Spotting started again on Sunday and carried on until Tuesday when I started passing what I think was small pieces of tissue.. Wednesday I had a slightly larger piece and then Thursday morning some more. So I was already quite prepared for the scan being bad news. I did consider not even attending and afterwards it's left me wishing I didn't go because my experience of the epau was not what I needed...
Unorganised clinic with no obvious reception or idea where to go. Felt like none of the doctors or nurses truely cared.. I walked in and 3 nurses just looked at me then just carried on with what they were doing. So wasn't sure I was even in the right place! The waiting room was awful, basically just a corridor with a few chairs and a lift with random doctors and nurses hoping in and out of.. of course to top it off someone had their small child with them, just what I needed..
The scan room was tiny but still crammed with 2 doctors and a nurse. With no curtain for me to change behind, I felt incredibly uncomfortable. I had told them I had likely passed it.. I felt like they were calling me a liar.. asking me over and over for my dates and how many weeks I thought I'd be. Even though they did a pregnancy test and it was faintly positive.. scan showed nothing (and my lining was already looking thin) but I figured I had passed pretty much everything anyway so no surprise there. I was taken to go sit in another room and wait to be called by a doctor, I just wanted to go home..
They wanted to do bloods. More unorganisation.. so in another room this time with a doctor and a nurse. Doctor was chatting to me, don't remember a word he said. I wasn't interested. It seemed pointless for them to do bloods. He asked the nurse to take my blood and she said she doesn't do bloods??? Then why was she there! So he said okay I'll do it then. I was then made to sit on a filing cabinet while this doctor took my blood.. then finally I could go home.
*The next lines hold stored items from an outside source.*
-- ==== Sys2Proof/Laws/Entry.lean ====
section
/-! SUPPORT. How an instruction that writes one register ends, and what the entry of a handler leaves. -/

namespace Sys2Proof.Machine

/-- An instruction that writes register r and goes on. -/
theorem result_setG (s : State) (r : BitVec 5) (v : Word) : Result s ((s.setG r.toNat v).retire (s.core.pc + 4)) r.toNat v := by
  refine ⟨fun i => ?_, ?_⟩
  · have := g_setG s i r.toNat v (by omega)
    simpa [State.retire, State.g] using this
  · unfold State.setG State.retire; split <;> rfl

/-- An instruction that writes register r and jumps. -/
theorem resultAt_setG (s : State) (r : BitVec 5) (v p : Word) : ResultAt s ((s.setG r.toNat v).retire p) r.toNat v p := by
  refine ⟨fun i => ?_, ?_⟩
  · have := g_setG s i r.toNat v (by omega)
    simpa [State.retire, State.g] using this
  · unfold State.setG State.retire; split <;> rfl

/-- A core that is ready runs. -/
theorem ready_run {s : State} (h : s.ready = true) : s.core.run = .run := by
  simp only [State.ready, Bool.and_eq_true, decide_eq_true_eq] at h; exact h.1.1.1.1.2

/-- With room at SC_TSB_S the entry to S is made there. -/
theorem enterS_ok (s : State) (e : Event) (h : s.frameSOk) : s.enterS e = s.enterAt 1 1 (s.f SC_TSB_S 55 0) e e.cause 0 0 := by
  obtain ⟨h1, h2, h3⟩ := h
  unfold State.enterS
  simp only
  rw [if_neg (by rw [h3]; simp; omega)]

/-- A frame that lies below SC_TSB_LIMIT_S lies below 2^56. -/
theorem tsb_lt (s : State) (h : s.frameSOk) : s.f SC_TSB_S 55 0 + 512 < 2 ^ 56 := by
  have : s.f SC_TSB_LIMIT_S 55 0 < 2 ^ 56 := fld_lt _ _ _
  have h4 := h.2.1
  rcases Nat.lt_or_ge (s.f SC_TSB_S 55 0 + 512) (2 ^ 56) with h5 | h5
  · exact h5
  · omega

/-- What an entry to S at the address a leaves. -/
theorem enterAtS (s : State) (a : Nat) (e : Event) (ha : a + 512 < 2 ^ 56) :
    Enters s (s.enterAt 1 1 a e e.cause 0 0) 1 a e.cause e.async e.fa e.pc e.insn ∧ (s.enterAt 1 1 a e e.cause 0 0).f SC_TSB_S 55 0 = a + 512 := by
  have hseq : s.f SC_SEQ 29 0 < 2 ^ 30 := fld_lt _ _ _
  refine ⟨⟨?_, ?_, ?_, ?_, ?_, ?_, ?_, ?_, ?_, ?_⟩, ?_⟩
  · simp [State.enterAt, State.priv, State.f, maskReg, orgReg, SC_STATUS, SC_SEQ, SC_MASK_S, SC_ORIGIN_S, SC_TSB_S, fld_setFld_same]
  · simp [State.enterAt, State.f, maskReg, orgReg, SC_STATUS, SC_SEQ, SC_MASK_S, SC_ORIGIN_S, SC_TSB_S, fld_setFld_same]
  · simp [State.enterAt, State.f, maskReg, orgReg, SC_STATUS, SC_SEQ, SC_MASK_S, SC_ORIGIN_S, SC_TSB_S, fld_setFld_same]
  · simp [State.enterAt, State.f, maskReg, orgReg, SC_STATUS, SC_SEQ, SC_MASK_S, SC_ORIGIN_S, SC_TSB_S, fld_setFld_same] at hseq ⊢; omega
  · simp [State.enterAt, State.handler]
  · rfl
  · rfl
  · simp [State.enterAt, State.frame, State.frameOf, State.f]
  · intro o h1 h2 h3 h4 h5; simp_all [State.enterAt, maskReg, orgReg]
  · simp [State.enterAt]
  · simp [State.enterAt, State.f, SC_STATUS, SC_TSB_S, fld_setFld_same]; omega

/-- What an entry to M at the address a leaves. -/
theorem enterAtM (s : State) (a : Nat) (e : Event) :
    Enters s (s.enterAt 2 2 a e e.cause 0 0) 2 a e.cause e.async e.fa e.pc e.insn ∧ (s.enterAt 2 2 a e e.cause 0 0).rd SC_TSB_S = s.rd SC_TSB_S := by
  have hseq : s.f SC_SEQ 29 0 < 2 ^ 30 := fld_lt _ _ _
  refine ⟨⟨?_, ?_, ?_, ?_, ?_, ?_, ?_, ?_, ?_, ?_⟩, ?_⟩
  · simp [State.enterAt, State.priv, State.f, maskReg, orgReg, SC_STATUS, SC_SEQ, SC_MASK_M, SC_ORIGIN_M, fld_setFld_same]
  · simp [State.enterAt, State.f, maskReg, orgReg, SC_STATUS, SC_SEQ, SC_MASK_M, SC_ORIGIN_M, fld_setFld_same]
  · simp [State.enterAt, State.f, maskReg, orgReg, SC_STATUS, SC_SEQ, SC_MASK_M, SC_ORIGIN_M, fld_setFld_same]
  · simp [State.enterAt, State.f, maskReg, orgReg, SC_STATUS, SC_SEQ, SC_MASK_M, SC_ORIGIN_M, fld_setFld_same] at hseq ⊢; omega
  · simp [State.enterAt, State.handler]
  · rfl
  · rfl
  · simp [State.enterAt, State.frame, State.frameOf, State.f]
  · intro o h1 h2 h3 h4 h5; simp_all [State.enterAt, maskReg, orgReg]
  · simp [State.enterAt]
  · simp [State.enterAt, maskReg, orgReg, SC_STATUS, SC_TSB_S, SC_SEQ, SC_MASK_M, SC_ORIGIN_M]

/-- What is entered does not depend on the rest of the core. -/
theorem enters_congr {s s' t : State} {lvl a code : Nat} {async : Bool} {fa pc : Word} {w : Insn} (h : Enters s' t lvl a code async fa pc w)
   (h1 : s'.regs = s.regs) (h2 : s'.core.g = s.core.g) (h3 : s'.core.saves = s.core.saves) (h4 : s'.core.entryS = s.core.entryS)
   (h5 : s'.core.entryM = s.core.entryM) (h6 : { s' with regs := s.regs, core := s.core } = s) : Enters s t lvl a code async fa pc w := by
  obtain ⟨e1, e2, e3, e4, e5, e6, e7, e8, e9, e10⟩ := h
  have hrd : ∀ o, s'.rd o = s.rd o := by intro o; unfold State.rd; rw [h1]
  have hf : ∀ o a b, s'.f o a b = s.f o a b := by intro o a b; unfold State.f; rw [hrd]
  have hg : s'.g = s.g := by funext i; simp [State.g, h2]
  refine ⟨e1, e2, by rw [e3, hf], by rw [e4, hf], by rw [e5]; simp [State.handler, h4, h5], e6, by rw [e7, h2], ?_, fun o a b c d e => by rw [e9 o a b c d e, hrd], ?_⟩
  · rw [e8, h3]; simp [State.frameOf, State.scStatus, hrd, hf, hg, h3]
  · rw [← h6, ← e10]

end Sys2Proof.Machine
end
They called back to say the bloods showed levels were 1000 and something and would need repeating.. I was actually starting to doing 'okay' until that point. Now I'm just angry that I have to attend their clinic again! I know that it's completely over for our miracle and I don't need some doctor to tell me that. I'm sure this is likely normal practice for them to repeat bloods.. but would it be fine if I didn't attend? I was only 6 weeks (6+4 when I started passing tissue). What do they do if bloods show levels are decreasing? Not call you back in? It feels like a wasted journey if that is what's going to happen.
Is it likely if anything is left to pass it will pass on it's own?
Just wondering how important it is for me to go back.